I feel like the world falls out beneath my feet, my heart staggering in my chest and breath catching in my throat. His comments mingled with Haddie’s mix and meld in my head, and every part of my b
ody and soul wants every part of his right now. I want the complications gone, the images in my head of him and Tawny to vanish, and to just be back to where we were with him shaving in my bathroom with the pink handle of my razor in his hand.

And as much as I want to see him again regardless of the pain his presence causes, I can’t find it in me to forgive what he did. Wouldn’t it just happen again?

His eyes hold mine for a beat, shooting daggers at Austin and his arm draped on my shoulder, before turning back to his conversation with of all people, intern Bailey. Yes, that Bailey. The girl I believe he’d messed around with prior to helping me out of the storage closet that first night we met. And even though Colton keeps glancing over at me, Bailey is clueless, all of her blatant flirting focused solely on him. My stomach revolts when I see her place a hand on his bicep and smile suggestively up at him.

“Someone didn’t get the memo,” Dane whispers in my ear as Austin goes to help Ricky with something.

“What?”

“Bailey didn’t seem to get the memo that Colton’s no longer on the market.”

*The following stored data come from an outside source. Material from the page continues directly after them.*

-- ==== Sys2Proof/Laws/State.lean ====
section
/-!
SUPPORT. One lemma per field per named update, so that no later proof unfolds a record update.
-/

namespace Sys2Proof.Machine

/-! ### `setClk` -/

@[simp] theorem setClk_params (v : Level) (s : State) : (setClk v s).params = s.params := rfl
@[simp] theorem setClk_rst (v : Level) (s : State) : (setClk v s).rst = s.rst := rfl
@[simp] theorem setClk_clk (v : Level) (s : State) : (setClk v s).clk = v := rfl
@[simp] theorem setClk_shreg (v : Level) (s : State) : (setClk v s).shreg = s.shreg := rfl
@[simp] theorem setClk_cmdOp (v : Level) (s : State) : (setClk v s).cmdOp = s.cmdOp := rfl
@[simp] theorem setClk_cmdArg (v : Level) (s : State) : (setClk v s).cmdArg = s.cmdArg := rfl
@[simp] theorem setClk_status (v : Level) (s : State) : (setClk v s).status = s.status := rfl
@[simp] theorem setClk_config (v : Level) (s : State) : (setClk v s).config = s.config := rfl
@[simp] theorem setClk_raw (v : Level) (s : State) : (setClk v s).raw = s.raw := rfl
@[simp] theorem setClk_sample (v : Level) (s : State) : (setClk v s).sample = s.sample := rfl
@[simp] theorem setClk_diag (v : Level) (s : State) : (setClk v s).diag = s.diag := rfl
@[simp] theorem setClk_seq (v : Level) (s : State) : (setClk v s).seq = s.seq := rfl
@[simp] theorem setClk_env (v : Level) (s : State) : (setClk v s).env = s.env := rfl
@[simp] theorem setClk_bus (v : Level) (s : State) : (setClk v s).bus = s.bus := rfl
@[simp] theorem setClk_reads (v : Level) (s : State) : (setClk v s).reads = s.reads := rfl
@[simp] theorem setClk_events (v : Level) (s : State) : (setClk v s).events = .clkWrite v :: s.events := rfl

/-! ### `readData` -/

@[simp] theorem readData_params (s : State) : ((readData s).2).params = s.params := rfl
@[simp] theorem readData_rst (s : State) : ((readData s).2).rst = s.rst := rfl
@[simp] theorem readData_clk (s : State) : ((readData s).2).clk = s.clk := rfl
@[simp] theorem readData_shreg (s : State) : ((readData s).2).shreg = s.shreg := rfl
@[simp] theorem readData_cmdOp (s : State) : ((readData s).2).cmdOp = s.cmdOp := rfl
@[simp] theorem readData_cmdArg (s : State) : ((readData s).2).cmdArg = s.cmdArg := rfl
@[simp] theorem readData_status (s : State) : ((readData s).2).status = s.status := rfl
@[simp] theorem readData_config (s : State) : ((readData s).2).config = s.config := rfl
@[simp] theorem readData_raw (s : State) : ((readData s).2).raw = s.raw := rfl
@[simp] theorem readData_sample (s : State) : ((readData s).2).sample = s.sample := rfl
@[simp] theorem readData_diag (s : State) : ((readData s).2).diag = s.diag := rfl
@[simp] theorem readData_seq (s : State) : ((readData s).2).seq = s.seq := rfl
@[simp] theorem readData_env (s : State) : ((readData s).2).env = s.env.afterLevel := rfl
@[simp] theorem readData_bus (s : State) : ((readData s).2).bus = s.bus := rfl
@[simp] theorem readData_reads (s : State) : ((readData s).2).reads = s.reads := rfl
@[simp] theorem readData_events (s : State) : ((readData s).2).events = .dataRead s.env.nextLevel :: s.events := rfl

/-! ### `now` -/

@[simp] theorem now_params (s : State) : ((now s).2).params = s.params := rfl
@[simp] theorem now_rst (s : State) : ((now s).2).rst = s.rst := rfl
@[simp] theorem now_clk (s : State) : ((now s).2).clk = s.clk := rfl
@[simp] theorem now_shreg (s : State) : ((now s).2).shreg = s.shreg := rfl
@[simp] theorem now_cmdOp (s : State) : ((now s).2).cmdOp = s.cmdOp := rfl
@[simp] theorem now_cmdArg (s : State) : ((now s).2).cmdArg = s.cmdArg := rfl
@[simp] theorem now_status (s : State) : ((now s).2).status = s.status := rfl
@[simp] theorem now_config (s : State) : ((now s).2).config = s.config := rfl
@[simp] theorem now_raw (s : State) : ((now s).2).raw = s.raw := rfl
@[simp] theorem now_sample (s : State) : ((now s).2).sample = s.sample := rfl
@[simp] theorem now_diag (s : State) : ((now s).2).diag = s.diag := rfl
@[simp] theorem now_seq (s : State) : ((now s).2).seq = s.seq := rfl
@[simp] theorem now_env (s : State) : ((now s).2).env = s.env.afterNow := rfl
@[simp] theorem now_bus (s : State) : ((now s).2).bus = s.bus := rfl
@[simp] theorem now_reads (s : State) : ((now s).2).reads = s.reads := rfl
@[simp] theorem now_events (s : State) : ((now s).2).events = .timeRead s.env.nextNow :: s.events := rfl

/-! ### `sleep` -/

@[simp] theorem sleep_params (d : Nat) (s : State) : (sleep d s).params = s.params := rfl
@[simp] theorem sleep_rst (d : Nat) (s : State) : (sleep d s).rst = s.rst := rfl
@[simp] theorem sleep_clk (d : Nat) (s : State) : (sleep d s).clk = s.clk := rfl
@[simp] theorem sleep_shreg (d : Nat) (s : State) : (sleep d s).shreg = s.shreg := rfl
@[simp] theorem sleep_cmdOp (d : Nat) (s : State) : (sleep d s).cmdOp = s.cmdOp := rfl
@[simp] theorem sleep_cmdArg (d : Nat) (s : State) : (sleep d s).cmdArg = s.cmdArg := rfl
@[simp] theorem sleep_status (d : Nat) (s : State) : (sleep d s).status = s.status := rfl
@[simp] theorem sleep_config (d : Nat) (s : State) : (sleep d s).config = s.config := rfl
@[simp] theorem sleep_raw (d : Nat) (s : State) : (sleep d s).raw = s.raw := rfl
@[simp] theorem sleep_sample (d : Nat) (s : State) : (sleep d s).sample = s.sample := rfl
@[simp] theorem sleep_diag (d : Nat) (s : State) : (sleep d s).diag = s.diag := rfl
@[simp] theorem sleep_seq (d : Nat) (s : State) : (sleep d s).seq = s.seq := rfl
@[simp] theorem sleep_env (d : Nat) (s : State) : (sleep d s).env = s.env := rfl
@[simp] theorem sleep_bus (d : Nat) (s : State) : (sleep d s).bus = s.bus := rfl
@[simp] theorem sleep_reads (d : Nat) (s : State) : (sleep d s).reads = s.reads := rfl
@[simp] theorem sleep_events (d : Nat) (s : State) : (sleep d s).events = .sleep d :: s.events := rfl

/-! ### `pulse` -/

@[simp] theorem pulse_params (s : State) : ((pulse s).2).params = s.params := rfl
@[simp] theorem pulse_rst (s : State) : ((pulse s).2).rst = s.rst := rfl
@[simp] theorem pulse_clk (s : State) : ((pulse s).2).clk = 0#1 := rfl
@[simp] theorem pulse_shreg (s : State) : ((pulse s).2).shreg = s.shreg := rfl
@[simp] theorem pulse_cmdOp (s : State) : ((pulse s).2).cmdOp = s.cmdOp := rfl
@[simp] theorem pulse_cmdArg (s : State) : ((pulse s).2).cmdArg = s.cmdArg := rfl
@[simp] theorem pulse_status (s : State) : ((pulse s).2).status = s.status := rfl
@[simp] theorem pulse_config (s : State) : ((pulse s).2).config = s.config := rfl
@[simp] theorem pulse_raw (s : State) : ((pulse s).2).raw = s.raw := rfl
@[simp] theorem pulse_sample (s : State) : ((pulse s).2).sample = s.sample := rfl
@[simp] theorem pulse_diag (s : State) : ((pulse s).2).diag = s.diag := rfl
@[simp] theorem pulse_seq (s : State) : ((pulse s).2).seq = s.seq := rfl
@[simp] theorem pulse_env (s : State) : ((pulse s).2).env = s.env.afterNow.afterNow := rfl
@[simp] theorem pulse_bus (s : State) : ((pulse s).2).bus = s.bus := rfl
@[simp] theorem pulse_reads (s : State) : ((pulse s).2).reads = s.reads := rfl
@[simp] theorem pulse_events (s : State) : ((pulse s).2).events = 
    .timeRead s.env.afterNow.nextNow :: .clkWrite 0#1 :: .clkWrite 1#1 :: .timeRead s.env.nextNow ::
      s.events := rfl

/-! ### `setCounters` -/

@[simp] theorem setCounters_params (c : Counters) (s : State) : (setCounters c s).params = s.params := by unfold setCounters; split <;> rfl
@[simp] theorem setCounters_rst (c : Counters) (s : State) : (setCounters c s).rst = s.rst := by unfold setCounters; split <;> rfl
@[simp] theorem setCounters_clk (c : Counters) (s : State) : (setCounters c s).clk = s.clk := by unfold setCounters; split <;> rfl
@[simp] theorem setCounters_shreg (c : Counters) (s : State) : (setCounters c s).shreg = s.shreg := by unfold setCounters; split <;> rfl
@[simp] theorem setCounters_cmdOp (c : Counters) (s : State) : (setCounters c s).cmdOp = s.cmdOp := by unfold setCounters; split <;> rfl
@[simp] theorem setCounters_cmdArg (c : Counters) (s : State) : (setCounters c s).cmdArg = s.cmdArg := by unfold setCounters; split <;> rfl
@[simp] theorem setCounters_status (c : Counters) (s : State) : (setCounters c s).status = s.status := by unfold setCounters; split <;> rfl
@[simp] theorem setCounters_config (c : Counters) (s : State) : (setCounters c s).config = s.config := by unfold setCounters; split <;> rfl
@[simp] theorem setCounters_raw (c : Counters) (s : State) : (setCounters c s).raw = s.raw := by unfold setCounters; split <;> rfl
@[simp] theorem setCounters_sample (c : Counters) (s : State) : (setCounters c s).sample = s.sample := by unfold setCounters; split <;> rfl
@[simp] theorem setCounters_diag (c : Counters) (s : State) : (setCounters c s).diag = s.diag := by unfold setCounters; split <;> rfl
@[simp] theorem setCounters_env (c : Counters) (s : State) : (setCounters c s).env = s.env := by unfold setCounters; split <;> rfl
@[simp] theorem setCounters_bus (c : Counters) (s : State) : (setCounters c s).bus = s.bus := by unfold setCounters; split <;> rfl
@[simp] theorem setCounters_reads (c : Counters) (s : State) : (setCounters c s).reads = s.reads := by unfold setCounters; split <;> rfl
@[simp] theorem setCounters_events (c : Counters) (s : State) : (setCounters c s).events = s.events := by unfold setCounters; split <;> rfl
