-- ==== Sys2Proof/Laws/Refinement.lean ====
section
/-!
SUPPORT. The engine's steps follow the phases of the commands' meanings: from the program point where a
phase begins, the engine reaches the point after it, with the registers the phase's function gives.
-/

namespace Sys2Proof.Machine

/-- The engine gets from one state to the other by its own steps. -/
def Reaches (s t : State) : Prop := ∃ m, engineSteps m s = t

theorem Reaches.refl (s : State) : Reaches s s := ⟨0, rfl⟩

theorem engineSteps_add (m n : Nat) (s : State) :
    engineSteps (m + n) s = engineSteps n (engineSteps m s) := by
  induction m generalizing s with
  | zero => simp [engineSteps]
  | succ m ih => rw [Nat.add_right_comm]; exact ih _

theorem Reaches.trans {s t u : State} : Reaches s t → Reaches t u → Reaches s u := by
  rintro ⟨m, rfl⟩ ⟨n, rfl⟩
  exact ⟨m + n, engineSteps_add m n s⟩

theorem Reaches.tick {s : State} (h : s.rst = false) : Reaches s (tick s) :=
  ⟨1, by simp [engineSteps, engineStep, h]⟩

/-! ### The named updates do not depend on the program point -/

theorem pollDone_goTo (p : Point) (s : State) : pollDone (goTo p s) = goTo p (pollDone s) := by
  unfold pollDone counters setCounters noteDiag; cases h : s.seq.ctx <;> simp [goTo, h]

theorem beginData_goTo (p : Point) (s : State) : beginData (goTo p s) = goTo p (beginData s) := by
  unfold beginData counters setCounters; cases h : s.seq.ctx <;> simp [goTo, h, trailOf]

theorem bitDone_goTo (b : Level) (p : Point) (s : State) :
    bitDone b (goTo p s) = goTo p (bitDone b s) := by
  unfold bitDone counters setCounters noteDiag; cases h : s.seq.ctx <;> simp [goTo, h]

theorem beginTrail_goTo (latch : Bool) (p : Point) (s : State) :
    beginTrail latch (goTo p s) = goTo p (beginTrail latch s) := by
  unfold beginTrail counters setCounters; cases h : s.seq.ctx <;> simp [goTo, h]

theorem trailDone_goTo (p : Point) (s : State) : trailDone (goTo p s) = goTo p (trailDone s) := by
  unfold trailDone counters setCounters noteDiag; cases h : s.seq.ctx <;> simp [goTo, h]

theorem latchSample_goTo (latch : Bool) (p : Point) (s : State) :
    latchSample latch (goTo p s) = goTo p (latchSample latch s) := by
  unfold latchSample
  by_cases h : (latch && !isSentinel s.shreg) = true
  · simp [goTo, h]
  · simp [goTo, h]

theorem beginCycle_goTo (c : Ctx) (p : Point) (s : State) :
    beginCycle c (goTo p s) = goTo p (beginCycle c s) := by
  cases c <;> rfl

theorem cycleEnded_goTo (c : Code) (p : Point) (s : State) :
    cycleEnded c (goTo p s) = cycleEnded c s := by
  unfold cycleEnded; rfl

theorem trailTripped_goTo (p : Point) (s : State) : trailTripped (goTo p s) = trailTripped s := by
  unfold trailTripped; rfl

/-! ### What the phases leave alone, as far as the sequencer reads it -/

/-- The fields that decide how the sequencer goes on. -/
def SameRun (s t : State) : Prop :=
  t.rst = s.rst ∧ t.params = s.params ∧ t.cmdOp = s.cmdOp ∧ t.config.channel = s.config.channel ∧
    t.config.gainA = s.config.gainA

theorem sameRun_closed : TopClosed SameRun where
  refl _ := ⟨rfl, rfl, rfl, rfl, rfl⟩
  trans h1 h2 := by
    obtain ⟨a, b, c, d, e⟩ := h1
    obtain ⟨a', b', c', d', e'⟩ := h2
    exact ⟨a'.trans a, b'.trans b, c'.trans c, d'.trans d, e'.trans e⟩
  readData _ := ⟨rfl, rfl, rfl, rfl, rfl⟩
  now _ := ⟨rfl, rfl, rfl, rfl, rfl⟩
  setClk _ _ := ⟨rfl, rfl, rfl, rfl, rfl⟩
  sleep _ _ := ⟨rfl, rfl, rfl, rfl, rfl⟩
  pollDone s := by simp [SameRun, pollDone]
  beginData s := by simp [SameRun, beginData]
  bitDone b s := by simp [SameRun, bitDone]
  beginTrail s := by simp [SameRun, beginTrail]
  trailDone s := by simp [SameRun, trailDone]
  disarm _ := ⟨rfl, rfl, rfl, rfl, rfl⟩
  armTrail _ := ⟨rfl, rfl, rfl, rfl, rfl⟩
  latchSample s := by simp [SameRun, latchSample]
  beginSubs _ := ⟨rfl, rfl, rfl, rfl, rfl⟩
  beginSub s := by simp [SameRun, beginCycle, clearTries]
  subDone _ _ := ⟨rfl, rfl, rfl, rfl, rfl⟩
  beginTop s := by simp [SameRun, beginCycle, clearTries]
  endRecovery s := by simp [SameRun, endRecovery]
  beginTrailTop l s := by simp [SameRun, beginTrail]
  latchSampleTop l s := by unfold SameRun latchSample; split <;> exact ⟨rfl, rfl, rfl, rfl, rfl⟩

/-- The context is kept by the phases of a cycle. -/
theorem sameCtx_closed (latch : Bool) : PhasesClosed latch (fun s t => t.seq.ctx = s.seq.ctx) where
  refl _ := rfl
  trans h1 h2 := h2.trans h1
  readData _ := rfl
  now _ := rfl
  setClk _ _ := rfl
  sleep _ _ := rfl
  pollDone s := by simp [pollDone]
  beginData s := by simp [beginData]
  bitDone b s := by simp [bitDone]
  beginTrail s := by simp [beginTrail]
  trailDone s := by simp [trailDone]
  disarm _ := rfl
  armTrail _ := rfl
  latchSample s := by unfold latchSample; split <;> rfl


/-- The loop counters are kept by the phases of a cycle. -/
theorem sameLoop_closed (latch : Bool) :
    PhasesClosed latch (fun s t => t.seq.k = s.seq.k ∧ t.seq.v = s.seq.v) where
  refl _ := ⟨rfl, rfl⟩
  trans h1 h2 := ⟨h2.1.trans h1.1, h2.2.trans h1.2⟩
  readData _ := ⟨rfl, rfl⟩
  now _ := ⟨rfl, rfl⟩
  setClk _ _ := ⟨rfl, rfl⟩
  sleep _ _ := ⟨rfl, rfl⟩
  pollDone s := by simp [pollDone]
  beginData s := by simp [beginData]
  bitDone b s := by simp [bitDone]
  beginTrail s := by simp [beginTrail]
  trailDone s := by simp [trailDone]
  disarm _ := ⟨rfl, rfl⟩
  armTrail _ := ⟨rfl, rfl⟩
  latchSample s := by unfold latchSample; split <;> exact ⟨rfl, rfl⟩

/-! ### The phases (40_read_cycle.md R113, R114, R116) -/

/-- The readiness wait, with `m` samples left. -/
theorem poll_reaches (m : Nat) (s : State) (hr : s.rst = false)
    (ht : (counters s).tries + (m + 1) = s.params.readyMaxTries) :
    Reaches (goTo .poll s)
      (if (pollLoop (m + 1) s).1 then goTo .dataStart (beginData (pollLoop (m + 1) s).2)
       else cycleEnded .notReady (pollLoop (m + 1) s).2) := by
  induction m generalizing s with
  | zero =>
    refine (Reaches.tick (s := goTo .poll s) hr).trans ?_
    have e : tick (goTo .poll s) =
        if (readData s).1 = 0#1 then goTo .dataStart (beginData (pollDone (goTo .poll (readData s).2)))
        else goTo .pollWait (pollDone (goTo .poll (readData s).2)) := rfl
    rw [e, pollDone_goTo, beginData_goTo]
    by_cases h : (readData s).1 = 0#1
    · simp only [pollLoop, h, if_true]
      exact Reaches.refl _
    · simp only [pollLoop, h, if_false]
      refine (Reaches.tick (by simpa [pollDone] using hr)).trans ?_
      have e2 : ∀ u : State, tick (goTo .pollWait u) =
          if (counters u).tries = u.params.readyMaxTries then
            cycleEnded .notReady (goTo .pollWait (sleep u.params.pollIntervalNs u))
          else goTo .poll (sleep u.params.pollIntervalNs u) := fun _ => rfl
      have : goTo .pollWait (goTo .poll (pollDone (readData s).2)) = goTo .pollWait (pollDone (readData s).2) :=
        rfl
      rw [this, e2, if_pos (by simpa [pollDone] using ht), cycleEnded_goTo]
      exact Reaches.refl _
  | succ m ih =>
    refine (Reaches.tick (s := goTo .poll s) hr).trans ?_
    have e : tick (goTo .poll s) =
        if (readData s).1 = 0#1 then goTo .dataStart (beginData (pollDone (goTo .poll (readData s).2)))
        else goTo .pollWait (pollDone (goTo .poll (readData s).2)) := rfl
    rw [e, pollDone_goTo, beginData_goTo, pollLoop]
    by_cases h : (readData s).1 = 0#1
    · simp only [h, if_true]
      exact Reaches.refl _
    · simp only [h, if_false]
      refine (Reaches.tick (by simpa [pollDone] using hr)).trans ?_
      have e2 : ∀ u : State, tick (goTo .pollWait u) =
          if (counters u).tries = u.params.readyMaxTries then
            cycleEnded .notReady (goTo .pollWait (sleep u.params.pollIntervalNs u))
          else goTo .poll (sleep u.params.pollIntervalNs u) := fun _ => rfl
      have : goTo .pollWait (goTo .poll (pollDone (readData s).2)) = goTo .pollWait (pollDone (readData s).2) :=
        rfl
      rw [this, e2, if_neg (by simp [pollDone]; omega)]
      exact ih _ (by simpa [pollDone] using hr) (by simp [pollDone]; omega)
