-- ==== Sys2Proof/Tests/Slice0.lean ====
section
/-!
SUPPORT. Tests of one step on small states, with the expected values of 95_test_vectors.md, and for each
statement with hypotheses a named witness that meets them all.
-/

namespace Sys2Proof.Tests

open Sys2Proof Sys2Proof.Machine

/-! ### WellFormed: a good term and an ill-formed one for each check -/

theorem test_reservedClear : reservedClear 0x00004003#32 = true ∧ reservedClear 0x00010001#32 = false ∧
    reservedClear 0x80000006#32 = false ∧ reservedClear 0x00000011#32 = false := by decide

theorem test_opcodeAssigned : opcodeAssigned 0x00000001#32 = true ∧ opcodeAssigned 0x00000006#32 = true ∧
    opcodeAssigned 0x00000000#32 = false ∧ opcodeAssigned 0x00000007#32 = false ∧
    opcodeAssigned 0x0000000F#32 = false := by decide

theorem test_operandAllowed : operandAllowed 0x0000FF02#32 = true ∧ operandAllowed 0x0000FF03#32 = true ∧
    operandAllowed 0x00000101#32 = false ∧ operandAllowed 0x00000106#32 = false := by decide

theorem test_wordWellFormed : wordWellFormed 0x00000102#32 = true ∧ wordWellFormed 0x00014003#32 = false ∧
    wordWellFormed 0x00000007#32 = false ∧ wordWellFormed 0x00000106#32 = false := by decide

theorem test_asmWellFormed : (Asm.setGain 255).wellFormed = true ∧ (Asm.setGain 256).wellFormed = false ∧
    (Asm.setChannelRaw 255).wellFormed = true ∧ (Asm.setChannelRaw 256).wellFormed = false := by decide

/-- A configuration whose open parameters are given: BASE = 64, T_SETTLE_NS = 7, GAIN_B = 32. -/
def pars : Params := { Params.default with tSettleNs := 7, gainB := 32, base := 64 }

theorem test_paramsLegal : pars.legal = true ∧
    { pars with readyMaxTries := 0 }.legal = false ∧ { pars with readyMaxTries := 256 }.legal = false ∧
    { pars with recoveryReads := 0 }.legal = false ∧ { pars with recoveryReads := 16 }.legal = false ∧
    { pars with resetSettleReads := 0 }.legal = false ∧ { pars with resetSettleReads := 16 }.legal = false ∧
    { pars with initGain := 32#8 }.legal = false := by decide

theorem test_hostParamsLegal : (HostParams.mk 2 3 0).legal = true ∧ (HostParams.mk 1 3 0).legal = false ∧
    (HostParams.mk 4 5 0).legal = false ∧ (HostParams.mk 2 2 0).legal = false := by decide

/-! ### Decoding: the words of 30_encoding.md R92 and 95_test_vectors.md section 2.5 -/

theorem test_decode_read_one : decodeCmd 0x00000001#32 = .ok .readOne := by decide
theorem test_decode_set_channel : decodeCmd 0x00000002#32 = .ok (.setChannel 0#8) ∧
    decodeCmd 0x00000102#32 = .ok (.setChannel 1#8) ∧
    decodeCmd 0x0000FF02#32 = .ok (.setChannel 255#8) := by decide
theorem test_decode_set_gain : decodeCmd 0x00004003#32 = .ok (.setGain 64#8) ∧
    decodeCmd 0x00008003#32 = .ok (.setGain 128#8) ∧ decodeCmd 0x00000703#32 = .ok (.setGain 7#8) := by
  decide
theorem test_decode_power_down : decodeCmd 0x00000004#32 = .ok .powerDown := by decide
theorem test_decode_power_up : decodeCmd 0x00000005#32 = .ok .powerUp := by decide
theorem test_decode_reset : decodeCmd 0x00000006#32 = .ok .reset := by decide

/-- The illegal words of section 2.5, each refused by its name; the order of the checks is R86's. -/
theorem test_decode_illegal : decodeCmd 0x00000000#32 = .error .reservedOpcode ∧
    decodeCmd 0x00000101#32 = .error .operandNotZero ∧ decodeCmd 0x00000011#32 = .error .reservedBits ∧
    decodeCmd 0x00010001#32 = .error .reservedBits ∧ decodeCmd 0x80000006#32 = .error .reservedBits ∧
    decodeCmd 0x00000007#32 = .error .reservedOpcode ∧ decodeCmd 0x0000000F#32 = .error .reservedOpcode ∧
    decodeCmd 0x00014003#32 = .error .reservedBits ∧
    decodeCmd 0x00000106#32 = .error .operandNotZero := by decide

theorem test_encode : encode .readOne = 0x00000001#32 ∧ encode (.setChannel 1#8) = 0x00000102#32 ∧
    encode (.setGain 128#8) = 0x00008003#32 ∧ encode .powerDown = 0x00000004#32 ∧
    encode .powerUp = 0x00000005#32 ∧ encode .reset = 0x00000006#32 := by decide

/-- 30_encoding.md R92: `set_channel B`, `set_gain 64`, `set_channel #2`, a raw word, `set_gain 256`. -/
theorem test_assemble : assemble .setChannelB = some 0x00000102#32 ∧
    assemble (.setGain 64) = some 0x00004003#32 ∧ assemble (.setChannelRaw 2) = some 0x00000202#32 ∧
    assemble (.word 0x00014003#32) = some 0x00014003#32 ∧ assemble (.setGain 256) = none := by decide
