-- ==== Sys2Proof/Config.lean ====
section
/-! DEFINITION. The parameters of the block that the spec leaves OPEN (R9 to R21), and the free values, which are opaque constants: nothing can be proved of any of them. -/

namespace Sys2Proof

/-- The two values of the bus-state flag (R42). -/
inductive BusState where
  | idle | busy
  deriving DecidableEq, Repr, Inhabited

/-- The three phases of the initialization state machine (R46, R234). -/
inductive Phase where
  | uninit | initializing | ready
  deriving DecidableEq, Repr, Inhabited

/-- Where the display puts a character it receives (R52, R74). -/
inductive DispMode where
  | cursor | glyph
  deriving DecidableEq, Repr, Inhabited

/-- An entry of the Init Sequence (R120): kind 0 is a command byte, kind 1 a number of milliseconds. -/
inductive InitEntry where
  | command (value : Byte)
  | wait (value : Byte)
  deriving DecidableEq, Repr, Inhabited

/-- The configuration of one machine (R53): the OPEN parameters, in types that hold admitted values only (R13, R15, R20, R121, R152, R235).
What they stand for is read off them by Machine/Configuration.lean. -/
structure Config where
  /-- `DIVISOR_CFG`, the admitted result of `computeDivisor` (R11, R152). -/
  divisorCfg : Byte
  /-- `RECOVERY_HALF_PERIOD_US` − 25, so that the half-period is in 25..50, by default 50 (R13). -/
  halfPeriodOver25 : Fin 26 := 25
  /-- `WAIT_POLL_LIMIT`: `none`, or `some n` for `some L` with L = n + 1 (R20: L ≥ 1). -/
  pollLimitPred : Option Nat
  /-- The entries of `INIT_TABLE` between the first and the last, which the spec fixes (R15, R235); the first 253 of them count. -/
  initMiddle : List InitEntry
  /-- `SET_CURSOR_ADDR_BASE` (R16). -/
  cursorBase : Byte
  /-- `SET_GLYPH_ADDR_BASE` (R16). -/
  glyphBase : Byte
  /-- `CURSOR_OFFSET_MAX` (R18). -/
  cursorOffsetMax : Nat
  /-- The display is present and powered together with the block, so that `DISP.PHASE` follows `DCSTAT.PHASE` (R52). -/
  displayFollows : Bool
  deriving DecidableEq, Repr, Inhabited

/-- The configuration of the machine of `State.reset`: some admitted one (R9 to R21 leave it OPEN). -/
opaque Config.board : Config

/-- Free value: how many steps the environment grants the engine at a turn (R79). -/
opaque Config.freeGrant : Nat → Nat

/-- Free value: `env(p)`, the environment's contribution to a line at a read (R86). -/
opaque Config.freeLine : Nat → Bool

/-- Free value: `STATUS.BUSSTATE` after a reset (R42, R291). -/
opaque Config.freeBusState : Nat → BusState

/-- Free value: `DISP.MODE` where the spec leaves it a draw (R52, R218). -/
opaque Config.freeMode : Nat → DispMode

/-- Free value: `DISP.PHASE` of a display that does not follow the block (R52). -/
opaque Config.freePhase : Nat → Phase

/-- Free value: what a read of a register number above 0x9 returns (R71, U18). -/
opaque Config.freeRegister : Nat → BitVec 16

end Sys2Proof
end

“She can have him.” I snort, rolling my eyes as I see him dart another glance over at me. Dane looks at me oddly, and I realize that I’ve let our little no-longer-seeing-each other predicament slip. I’ve purposely kept what has happened quiet, not wanting anyone at the company to get wind that Colton and I are at odds so it wouldn’t get back to Teddy. It’s really been easy since I never spoke about it anyway; rather I just let the rumors run without confirming or denying them.

“Uh-oh.” Dane smirks, always one for juicy gossip. “Sounds like trouble in paradise.”